Loot is a 1970 British comedy film directed by Silvio Narizzano starring Richard Attenborough, Lee Remick, Hywel Bennett, Milo O'Shea and Roy Holder. The screenplay was by Ray Galton and Alan Simpson based on the 1965 play Loot by Joe Orton. It was entered into the 1971 Cannes Film Festival.

==Plot==
The setting is a seaside hotel owned by a Mr McLeavy in the 1960s in England. The owner's son, Hal, and Hal's boyfriend, Dennis, rob a bank located next to the funeral parlour where Dennis works. They hide the money in the coffin of Hal's mother, who has just died and whose body has been returned to the hotel prior to its final burial.

Inspector Truscott investigates the bank robbery and immediately suspects Hal and Dennis. Meanwhile, Mr McLeavy is being aggressively courted by Fay McMahon, the nurse who cared for Hal's ailing mother in her last weeks of life. Fay is having an affair with Dennis, but she has no real interest in him until he tells her he has come into money. Inspector Truscott also has a particular interest in Nurse McMahon, he is sure she murdered several of her former husbands, and also thinks she poisoned Hal's mother.

Truscott's investigations, and Dennis and Hal's ongoing measures to get away with the proceeds of the bank robbery, make up the action in Loot.

==Cast==
- Richard Attenborough as Inspector Truscott
- Lee Remick as Nurse Fay McMahon
- Hywel Bennett as Dennis
- Milo O'Shea as Mr McLeavy
- Roy Holder as Hal
- Dick Emery as Mr Bateman
- Joe Lynch as Father O'Shaughnessy
- John Cater as Meadows
- Aubrey Woods as undertaker
- Enid Lowe as WVA leader
- Harold Innocent as bank manager
- Kevin Brennan as vicar
- Andonia Katsaros as policewoman
- Jean Marlow as Mrs McLeavy
- Robert Raglan as doctor
- Hal Galili as pallbearer
- Douglas Ridley as pallbearer
- Stephen Yardley as pallbearer
- Edwin Finn as pallbearer

==Production==
The film was approved by Sidney Gilliat who was on the board of British Lion. He later admitted this was a mistake as the film lost a lot of money.

==Critical reception==
The Monthly Film Bulletin wrote: "Opening out Joe Orton's comedy, [Narizzano] succeeds admirably in preserving its black tone.

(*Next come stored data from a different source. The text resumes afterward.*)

-- ==== Sys2Proof/Tests/Slice0.lean ====
section
/-!
SUPPORT. Sys2Proof/Tests/Slice0.lean: ill-formed terms that the checks refuse, words written out bit by bit, and for every statement with hypotheses a
state and operands that meet them, clause by clause.
-/
namespace Sys2Proof.Tests
set_option Elab.async false
open Sys2Proof Sys2Proof.Machine

/-! ### States for the tests -/

/-- The thread, core, slice and header of the tests. -/
abbrev T : ThreadId := loadThread
abbrev P : PartId := loadPart
abbrev H : Hdr := Hdr.plain

def die0 : DieId := ⟨0, 0⟩
def quad0 : QuadId := ⟨0, 0, 0⟩

/-- A thread at its first slot, outside any turn's agenda, with its core and the next one in the core's place table, and the page of the PC in the
partition's tables, read, written and executed, in a granule that the partition owns. -/
def base : State :=
  let s := { placeCore State.reset 0x80 with agenda := [], cur := .thread T }
  let s := (((s.put 0x20000 8 0x28001).put 0x28000 8 0x30001).put 0x30008 8 0x1003B)
  let s := s.modCore loadCore fun r => { r with place := [(0, 0x8000), (1, 0x8001)] }
  (s.modPart P fun r => { r with ptroot := 0x20000 }).modPkg 0 fun r => { r with gown := [(0, 2 ^ 63)] }

def thd (s : State) : Thread := (s.thread? T).getD (Thread.start (Ctl.start loadSlice 0 0 false))

/-- A general register set to a value, or bytes of the window. -/
def win (off n v : Nat) (s : State) : State := threadWrite s T (thd s).ctl (thd s).ctl.wsp off n v
def w (n v : Nat) (s : State) : State := win (offW n) 8 v s

/-- The record of the thread whose turn it is. -/
def now (t : ThreadId) (s : State) : Bool := decide (s.cur = .thread t) && (s.thread? t).isSome

def mapThr (f : Thread → Thread) (s : State) : State := s.modThread T f
def mapCtl (f : Ctl → Ctl) (s : State) : State := mapThr (fun th => { th with ctl := f th.ctl }) s

/-- Bytes of the core's scratchpad, at an offset of the data range. -/
def sp (off n v : Nat) (s : State) : State := s.put (addrSpad loadCore off) n v

/-- Masks: none, and register 1. -/
def m0 : VMask := { on := false, reg := 0 }
def m1 : VMask := { on := true, reg := 1 }

/-- m completes from s, and k holds of what it gives and leaves. -/
def okThen {α : Type} (m : Exec α) (s : State) (k : α → State → Bool) : Bool :=
  match m.run s with
  | .ok a s' => k a s'
  | .error _ _ => false

/-- m completes from s and leaves it as it is. -/
def okSame {α : Type} (m : Exec α) (s : State) (k : α → Bool) : Bool := okThen m s fun a s' => k a && decide (s' = s)

abbrev same (m : Exec Unit) (s : State) : Bool := okSame m s fun _ => true

theorem okThen_runs {α : Type} {m : Exec α} {s : State} {k : α → State → Bool} (h : okThen m s k = true) : ∃ a s', Runs m s a s' ∧ k a s' = true := by
  unfold okThen at h
  split at h
  · rename_i a s' e
    exact ⟨a, s', e, h⟩
  · cases h

/-- The thread issues an instruction with header h from s: k holds of its record and of the state with the turn charged. -/
def issues (h : Hdr) (s : State) (k : Thread → State → Bool) : Bool :=
  decide (s.cur = .thread T) && okSame (checkWait h) (chargeTurn s T) (fun _ => true) && okSame (guardTrue h) (chargeTurn s T) id &&
    (match (chargeTurn s T).thread? T with
     | some th => k th (chargeTurn s T)
     | none => false)
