-- ==== Sys2Proof/Laws/Meanings.lean ====
section
/-!
SUPPORT. What each shared handler does between the two halves of a step, in the words of Safety.lean: one lemma for each, for any
length and any way of reaching the operand.
-/

namespace Sys2Proof.Machine

theorem advanced_setPc (length : Nat) (s t : State) : Advanced length s (t.setPc (s.pc + BitVec.ofNat 16 length)) := by
  simp [Advanced, BitVec.toNat_add]

theorem flagsZN_znByte (v p : Byte) : FlagsZN v p (znByte v p) := by
  refine ⟨?_, ?_, fun g zero negative => ?_⟩
  · rw [znByte_get, if_neg (by decide), if_pos rfl]
    simp only [BitVec.toNat_eq]
    rfl
  · have := v.isLt
    rw [znByte_get, if_pos rfl]
    simp only [BitVec.getLsbD, Nat.testBit_eq_decide_div_mod_eq, decide_eq_decide]
    omega
  · rw [znByte_get, if_neg negative, if_neg zero]

/-- LDA's handler in a step (41_load_store.md R130). -/
theorem withHandler_ldaWith {length : Nat} (pos : 1 ≤ length) (s : State) (operand : State → Byte) :
    Loaded length (operand s.fetchAdvance) s (withHandler length (fun h => ldaWith (operand h) h) s) := by
  rw [withHandler_of_pc rfl pos]
  exact ⟨⟨rfl, flagsZN_znByte _ s.p, rfl, rfl, rfl, fun _ => rfl⟩, advanced_setPc length s _⟩

/-- STA's handler in a step (R140). -/
theorem withHandler_staTo {length : Nat} (pos : 1 ≤ length) {s : State} (wf : Memory.wf s.mem = true)
    (addr : State → Addr) :
    Stored length (addr s.fetchAdvance) s (withHandler length (fun h => staTo (addr h) h) s) := by
  rw [withHandler_of_pc rfl pos]
  exact ⟨⟨State.write_read_same (s := s.fetchAdvance) wf _ _,
    fun _ ne => State.write_read_other s.fetchAdvance ne _, rfl, rfl, rfl, rfl, rfl⟩, advanced_setPc length s _⟩

/-- Bit 7 of a masked byte (43_arithmetic.md R170). -/
theorem sign_bit_ne_zero : ∀ v : Byte, decide (v &&& 0x80#8 ≠ 0#8) = v.getLsbD 7 := by decide

/-- ADC's handler in a step (R170). -/
theorem withHandler_adcWith {length : Nat} (pos : 1 ≤ length) (s : State) (operand : State → Byte) :
    Added length (operand s.fetchAdvance) s (withHandler length (fun h => adcWith (operand h) h) s) := by
  rw [withHandler_of_pc rfl pos]
  generalize hop : operand s.fetchAdvance = op
  generalize hsum : adcSum s.a op (Flag.get .carry s.p) = sum
  have eq : adcWith op s.fetchAdvance = { s.fetchAdvance with a := sum.result, p := adcStatus sum s.p } := by
    rw [adcWith_eq]
    simp only [State.fetchAdvance_a, State.fetchAdvance_p, hsum]
  have zn := flagsZN_znByte sum.result s.p
  rw [eq]
  refine ⟨⟨?_, ?_, ?_, ?_, ?_, ?_, rfl, rfl, rfl, fun _ => rfl⟩, advanced_setPc length s _⟩
  · subst hsum
    simp [adcSum, State.setPc]
  · simp only [State.setPc, adcStatus_get, reduceCtorEq, if_false, if_true]
    subst hsum
    simp [adcSum]
  · simp only [State.setPc, adcStatus_get, reduceCtorEq, if_false, if_true]
    subst hsum
    exact sign_bit_ne_zero _
  · exact (by rw [← zn.1, znByte_get, adcStatus_get]; rfl :
      Flag.get .zero (adcStatus sum s.p) = decide (sum.result.toNat = 0))
  · exact (by rw [← zn.2.1, znByte_get, adcStatus_get]; rfl :
      Flag.get .negative (adcStatus sum s.p) = decide (128 ≤ sum.result.toNat))
  · intro g carry overflow zero negative
    simp only [State.setPc, adcStatus_get, carry, overflow, zero, negative, if_false]

/-- TAX's handler in a step (42_register_ops.md R160). -/
theorem withHandler_taxHandler {length : Nat} (pos : 1 ≤ length) (s : State) :
    WroteX length s.a.toNat s (withHandler length taxHandler s) := by
  rw [withHandler_of_pc rfl pos]
  exact ⟨⟨rfl, flagsZN_znByte s.a s.p, rfl, rfl, rfl, fun _ => rfl⟩, advanced_setPc length s _⟩

/-- INX's handler in a step (R163). -/
theorem withHandler_inxHandler {length : Nat} (pos : 1 ≤ length) (s : State) :
    WroteX length ((s.x.toNat + 1) % 256) s (withHandler length inxHandler s) := by
  rw [withHandler_of_pc rfl pos]
  refine ⟨⟨?_, flagsZN_znByte (s.x + 1) s.p, rfl, rfl, rfl, fun _ => rfl⟩, advanced_setPc length s _⟩
  exact BitVec.toNat_add s.x 1

/-- BRK in a step (44_control.md R190). -/
theorem haltedAtBrk_halt (s : State) : HaltedAtBrk s (halt s.fetchAdvance) :=
  ⟨rfl, by simp [Advanced, BitVec.toNat_add], rfl, rfl, rfl, rfl, fun _ => rfl⟩

/-! ### Every instruction, by its mnemonic -/

theorem Instr.length_pos (i : Instr) : 1 ≤ i.length := by
  cases i <;> simp only [Instr.length] <;> omega

/-- Every form of LDA is LDA's handler on the byte it addresses. -/
theorem exec_of_lda {i : Instr} (h : handlerOfInstr i = .lda) (s : State) :
    ∃ v t, exec i s = .next t ∧ Loaded i.length v s t := by
  cases i <;> simp only [handlerOfInstr, reduceCtorEq] at h <;>
    exact ⟨_, _, rfl, withHandler_ldaWith (Instr.length_pos _) s _⟩

/-- Every form of STA is STA's handler at the address `storeAddress` gives. -/
theorem exec_of_sta {i : Instr} (h : handlerOfInstr i = .sta) (s : State) :
    ∃ addr, storeAddress i s = some addr ∧
      exec i s = .next (withHandler i.length (fun h => staTo addr h) s) := by
  cases i <;> simp only [handlerOfInstr, reduceCtorEq] at h <;> exact ⟨_, rfl, rfl⟩

/-- Every form of ADC is ADC's handler on the byte `adcOperand` gives. -/
theorem exec_of_adc {i : Instr} (h : handlerOfInstr i = .adc) (s : State) :
    ∃ op t, adcOperand i s = some op ∧ exec i s = .next t ∧ Added i.length op s t := by
  cases i <;> simp only [handlerOfInstr, reduceCtorEq] at h <;>
    exact ⟨_, _, by rfl, rfl, withHandler_adcWith (Instr.length_pos _) s _⟩

/-- Only ADC has a byte it adds. -/
theorem handler_of_adcOperand {i : Instr} {s : State} {op : Byte} (h : adcOperand i s = some op) :
    handlerOfInstr i = .adc := by
  cases i <;> simp only [adcOperand, reduceCtorEq] at h <;> rfl

/-- Only STA has an address it stores to. -/
theorem handler_of_storeAddress {i : Instr} {s : State} {addr : Addr} (h : storeAddress i s = some addr) :
    handlerOfInstr i = .sta := by
  cases i <;> simp only [storeAddress, reduceCtorEq] at h <;> rfl

/-- What raising a fatal condition of the byte at PC leaves (60_exceptions.md R206). -/
theorem raised_raise (kind : FatalKind) (s : State) : Raised kind s (raise kind (s.read s.pc) s) :=
  ⟨rfl, rfl, rfl, rfl, rfl, rfl, fun _ => rfl⟩

theorem Raised.aborted {kind : FatalKind} {s t : State} (h : Raised kind s t) : Aborted kind s t :=
  ⟨⟨_, _, h.1⟩, h.2.1, h.2.2.1, h.2.2.2.1, h.2.2.2.2.1, h.2.2.2.2.2.2⟩

end Sys2Proof.Machine
end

The Galton–Simpson script lacks some of Orton's verbal finesse and drops a couple of his more outrageous lines, but it invents incidents ... in Orton's spirit and provides a good general foundation for the cast. ... But the real triumph of the film is visual. It must have been planned with considerable care. The frame often contains as many colours as in Chabrol's A Double Tour [1959], but here they are deliberately rendered by Austin Dempster in the garishness of a biscuit tin, with nauseating clashes between orange, mauve, lemon-yellow and mismatching tones of green. ...The detachment of the audience is complete, underlined by a Brechtian use of narrational songs which recap the action at significant points. ... All in all, though, Loot is remarkably successful, both as an adaptation of the play and as a piece of film-making in its own right."

Rich. of Variety said that the film had "transferred uneasily to the screen, the opening-out in the script ... having robbed the yarn of much of its comic tension. Nevertheless, though it may offend some on the grounds of 'bad taste,' it has enough speed, inventiveness and sharp, acid, irreverent comedy to satisfy many."

In The Daily Telegraph in 2017, Tim Robey wrote "it retains something of the spirit of 1960s caper movies, such as Gambit (1966) and The Italian Job (1969). The queer sensibility of the play – censored for blasphemy and gay references in its time – is tentatively rather than fully explored – Georgy Girl director Silvio Narizzano opted to play it all for broad, primary-coloured farce."

The Radio Times Guide to Films gave the film 4/5 stars, writing: "It's a ruthless satire on authoritarianism as well as a send-up of the Agatha Christie-style whodunnit that had kept the British theatre ticking over for decades. The play had gone from disaster to prize-winning success but the film version flopped badly. Reworked by TV writers Ray Galton and Alan Simpson, it's wholly faithful to Orton's surreal sense of humour and the extreme tackiness of the characters, especially Richard Attenborough who clearly delights in playing the creepiest, kinkiest detective you'll ever see."

British film critic Leslie Halliwell said: "Breakneck black farce which still can't move quite fast enough to cover up its bad taste, though well done by all concerned."

According to the screenwriters Ray Galton and Alan Simpson, in 2012 Orton's agent Peggy Ramsay was complimentary: "... even she couldn't tell where he'd finished and where we started. But it's not a great film, unfortunately". Part of this was because, to the writers' regret, Narizzano directed the actors to perform "in an over-the-top style, and it doesn't work".